The challenges in this work revolved primarily around how to design a system which could detect multiple structures efficiently in a 3D volume. Even with a relatively modest set of 22 landmarks (note that this is just a subset of the hundreds of landmarks that a whole-body system might be expected to learn), the volume of the outputs and the volume of the final layers of the network is large because of the number of classes, the fact that information is generated at the resolution of the data, and the fact that we work with 3D data. This is in contrast to segmentation tasks with a few classes of interest, to which a network such as U-Net might naturally lend itself. Given this requirement, we designed a system that could be both trained and deployed by making patchwise predictions.

It turned out that with our atlas-assisted detection system to enable the learning of spatial context, a fairly straightforward network with a relatively small receptive field gave good results. From the perspective of deployment, a goal was to be robust to “awkward” scan volumes, which might be unusually rotated or cropped, or containing variation due to anatomical or pathological differences. By choosing a model with small receptive field, landmarks are neither reliant nor impacted by spatial context outside of a relatively small neighbourhood. Detection is surprisingly tractable for many landmarks, even with such a limited field of view. Further, so long as we detect sufficient landmarks accurately to compute an accurate affine transform (a minimum of 4 landmarks are required, preferably well spaced i.e. not in a planar arrangement), we can leverage the spatial relationships between landmarks to zone in on landmarks with unusual appearance due to pathology, anatomical or postural variation — albeit without guarantee of precise localisation where pathology has caused an obvious change of appearance. The system also allows mitigation of the time impact of working at higher resolution, by selective evaluation of only the landmark ROIs.

5 Conclusion

Convolutional networks have proven their worth for image recognition tasks in general computer vision tasks [13, 21] and in this work, we have shown their efficacy in a medical imaging application, namely the detection of landmarks in head CT volumes. We have benchmarked against a decision forest method (decision forests being the previous gold standard algorithm for this task), for which we have a mature implementation and shown that, given the same system and setup, a neural network significantly outperforms a decision forest, with and without additional feature engineering (i.e. HOG features). Further, we have demonstrated that we are able to attain similar agreement to human observers as that between the human observers, showing accuracy that is approximately equal to a single human observer.

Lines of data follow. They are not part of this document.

-- ==== Sys2Proof/Tests/Slice0.lean ====
section
/-! SUPPORT. Tests of the model against the worked examples and vectors of spec 95 and of the rules, and for every
obligation with hypotheses a witness that meets them. Expected values are the spec's, not the model's. -/

namespace Sys2Proof.Tests

open Sys2Proof Sys2Proof.Machine

/-! ## Small states -/

/-- TESTCFG of 95 part 3, for a width; CLEIM_USER = nop and BRK through trap vector 0 beside it. -/
def cfg (w : Width) : Part where
  width := w
  encoding := Config.resetEncoding
  acceptAtEqual := .either
  uimAtEqual := .either
  uimCombine := .and
  entrySetsI := false
  vecFormat := .table w.bytes w.bytes
  brkVector := (.trap, 0)
  brkRaOffset := 2
  abortNoPrivrti := 0
  abortRa := .pc
  cleimUser := .nop
  containerNoHit := .refuse
  containerMultiHit := .refuse
  ifetch := .refuseWritten
  resetPc := 0

/-- Hypervisor mode, SF = 01, everything else zero. -/
def hyp (w : Width) : State := { State.blank (cfg w) with esr := ⟨true, 0b01⟩ }

/-- User mode, SF = 01, everything else zero. -/
def user (w : Width) : State := { State.blank (cfg w) with esr := ⟨false, 0b01⟩ }

/-- The active lines of a list. -/
def linesOf (ls : List Level) : Lines :=
  ⟨ls.contains 1, ls.contains 2, ls.contains 3, ls.contains 4, ls.contains 5, ls.contains 6, ls.contains 7⟩

/-- The outcome is a next state that satisfies `p`. -/
def nextIs (o : Host.Outcome State Fault Refusal) (p : State → Bool) : Bool :=
  match o with
  | .next t => p t
  | .fault _ => false
  | .refused _ => false

/-- The outcome is this refusal. -/
def refusedAs (o : Host.Outcome State Fault Refusal) (r : Refusal) : Bool :=
  match o with
  | .next _ => false
  | .fault _ => false
  | .refused q => q == r

/-- The answer is a state that satisfies `p`. -/
def okIs {ε α : Type} (o : Except ε α) (p : α → Bool) : Bool :=
  match o with
  | .ok t => p t
  | .error _ => false

theorem exists_of_nextIs {o : Host.Outcome State Fault Refusal} {p : State → Bool} (h : nextIs o p = true) :
    ∃ t, o = .next t ∧ p t = true := by
  cases o with
  | next t => exact ⟨t, rfl, h⟩
  | fault r => cases h
  | refused r => cases h

theorem exists_of_okIs {ε α : Type} {o : Except ε α} {p : α → Bool} (h : okIs o p = true) :
    ∃ t, o = .ok t ∧ p t = true := by
  cases o with
  | ok t => exact ⟨t, rfl, h⟩
  | error e => cases h

/-- The bytes of `m` at consecutive addresses. -/
def bytesAt (m : Memory) (a n : Nat) : List Byte := (List.range n).map fun k => m.read (a + k)

/-! ## Well-formedness: each check refuses an ill-formed term -/

theorem test_wf_accepts : Config.resetPart.wf = true ∧ (cfg .w16).wf = true ∧ (cfg .w32).wf = true := by decide

theorem test_wf_refuses_empty_opcode : ({ Config.resetEncoding with rtu := [] } : Encoding).wf .w64 = false := by decide

theorem test_wf_refuses_same_opcode : ({ Config.resetEncoding with sei := [0x40] } : Encoding).wf .w64 = false := by
  decide

theorem test_wf_refuses_prefix_opcode : ({ Config.resetEncoding with cleim := [0x12, 0x01] } : Encoding).wf .w64 = false := by
  decide

theorem test_wf_refuses_wide_immediate : (TrapEncoding.immediate [0x22] 3).wf .w16 = false := by decide

theorem test_wf_refuses_wide_number : (TrapEncoding.inOpcode [([0x22], 0x10000)]).wf .w16 = false := by decide

theorem test_wf_refuses_doubled_number : (TrapEncoding.inOpcode [([0x22], 1), ([0x32], 1)]).wf .w16 = false := by decide

theorem test_wf_refuses_wide_vector : ({ cfg .w16 with vecFormat := .table 4 4 } : Part).wf = false := by decide

theorem test_wf_refuses_operand_too_large : (Instr.trap (.imm 256)).wf .w16 Config.resetEncoding = false := by decide

theorem test_wf_refuses_operand_form :
    (Instr.trap (.reg .a)).wf .w16 Config.resetEncoding = false ∧
      (Instr.trap (.free [1])).wf .w16 Config.resetEncoding = false ∧
      (Instr.trap (.reg .x)).wf .w16 { Config.resetEncoding with trap := .register [0x22] .a } = false ∧
      (Instr.trap (.imm 2)).wf .w16 { Config.resetEncoding with trap := .inOpcode [([0x22], 1)] } = false ∧
      (Instr.trap (.free [1])).wf .w16 { Config.resetEncoding with trap := .free [0x22] 2 } = false := by decide

theorem test_memory_form_refuses : Memory.wf [(2, 1), (1, 1)] = false ∧ Memory.wf [(1, 1), (1, 2)] = false ∧
    Memory.wf [(1, 0)] = false := by decide

/-! ## Decoding -/

/-- opcode_table.json: BRK 00000000, RTI 01000000, SEI 01111000 (30 R112); TESTCFG: CLEIM 02, RTU 12, TRAP 22 nn. -/
theorem test_decode_words :
    decodeTableWord 8 0b00000000 = some .brk ∧ decodeTableWord 8 0b01000000 = some .rti ∧
      decodeTableWord 8 0b01111000 = some .sei ∧ decodeTableWord 8 0b00000010 = some .cleim ∧
      decodeTableWord 8 0b00010010 = some .rtu ∧ decodeTableWord 16 0b1111111100100010 = some (.trap (.imm 255)) := by
  decide

/-- 30 R113: a byte string that is none of the six is not in this spec. -/
theorem test_decode_refuses : decodeTableWord 8 0xFF = none ∧ decode Config.resetEncoding [0xFF] = .notInSpec ∧
    decode Config.resetEncoding [0x22] = .incomplete := by decide

/-- 40 R131: the number in a register, in the opcode, in an operand of two bytes (little-endian, D3), or unstated. -/
theorem test_decode_trap_forms :
    decode { Config.resetEncoding with trap := .register [0x22] .x } [0x22, 0x40] = .found (.trap (.reg .x)) [0x40] ∧
      decode { Config.resetEncoding with trap := .inOpcode [([0x22], 1), ([0x32], 7)] } [0x32] = .found (.trap (.imm 7)) [] ∧
      decode { Config.resetEncoding with trap := .immediate [0x22] 2 } [0x22, 0x34, 0x12] = .found (.trap (.imm 0x1234)) [] ∧
      decode { Config.resetEncoding with trap := .free [0x22] 1 } [0x22, 0x05] = .found (.trap (.free [5])) [] := by
  decide

/-- 30 R114: the whole byte string is matched and nothing shorter. -/
theorem test_decode_whole_string :
    decode { Config.resetEncoding with rtu := [0x12, 0x34] } [0x12] = .incomplete ∧
      decode { Config.resetEncoding with rtu := [0x12, 0x34] } [0x12, 0x34] = .found .rtu [] ∧
      decode { Config.resetEncoding with rtu := [0x12, 0x34] } [0x12, 0x35] = .notInSpec := by decide

/-- The first step after reset runs the instruction placed at PC. -/
theorem test_first_step_runs :
    nextIs (step (State.reset.withFetchWord 8 0x00)) (fun t => t.esr.h && t.sh == 0 - 4) = true ∧
      nextIs (step (State.reset.withFetchWord 8 0x78)) (fun t => t.sr.i && t.pc == 1) = true ∧
      nextIs (step (State.reset.withFetchWord 8 0x40)) (fun t => !t.esr.h && t.sh == 10) = true ∧
      nextIs (step (State.reset.withFetchWord 8 0x12)) (fun t => !t.esr.h && t.sh == 10) = true ∧
      nextIs (step (State.reset.withFetchWord 8 0x02)) (fun t => t.pc == 1) = true ∧
      refusedAs (step (State.reset.withFetchWord 16 0x0022)) .trapNumberNotAllowed = true := by decide

/-! ## Status bytes, sizes, translation, stack -/

/-- E6, E8, 70 R210. -/
theorem test_reset_bytes : State.reset.esr.toByte = 0x09 ∧ levelByte State.reset.uim = 0x06 ∧
    levelByte State.reset.imr = 0x00 := by decide

/-- V-SF. -/
theorem test_return_address_sizes :
    raBytes .w16 0b00 = 2 ∧ raBytes .w32 0b00 = 4 ∧ raBytes .w64 0b00 = 8 ∧ raBytes .w64 0b01 = 2 ∧
      raBytes .w32 0b10 = 4 ∧ raBytes .w64 0b11 = 8 := by decide

/-- Set 0 of V-CT. -/
def ctSet : ContainerSet := ⟨0xF0FF, 0x2005, 0x8000⟩

/-- A set that is never active (V-CT). -/
def offSet : ContainerSet := ⟨0x0000, 0x0001, 0x0000⟩

/-- The sets of V-CT, with the first two replaced. -/
def ctUnit (set0 set1 : ContainerSet) : ContainerUnit := .present set0 set1 offSet offSet []

/-- V-CT rows 1, 4, 5. -/
theorem test_translate_hit_and_miss :
    translateAddr .w16 (ctUnit ctSet offSet) 0x05 0x2ABC = .ok 0x8ABC ∧
      translateAddr .w16 (ctUnit ctSet offSet) 0x05 0x3ABC = .error .noHit ∧
      translateAddr .w16 (ctUnit ctSet offSet) 0x04 0x2ABC = .error .noHit := ⟨by rfl, by rfl, by rfl⟩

By exploiting inter-landmark spatial relationships, we are able to use small CNN models with a small receptive field size, and to apply selectively at high resolution. In fact in this paper, we did not show a significant improvement over the simpler system with direct leveraging of an atlas transform alone (our “atlas correction” step), and this may be enough to correct outliers and achieve good performance, at least for this problem of landmark detection in head scans. Thus, we have trained a system which is nicely scalable — to larger scan volumes and to greater numbers of landmarks — in terms of both GPU memory and run time requirements. The next step is to validate this system on other body parts and other modalities.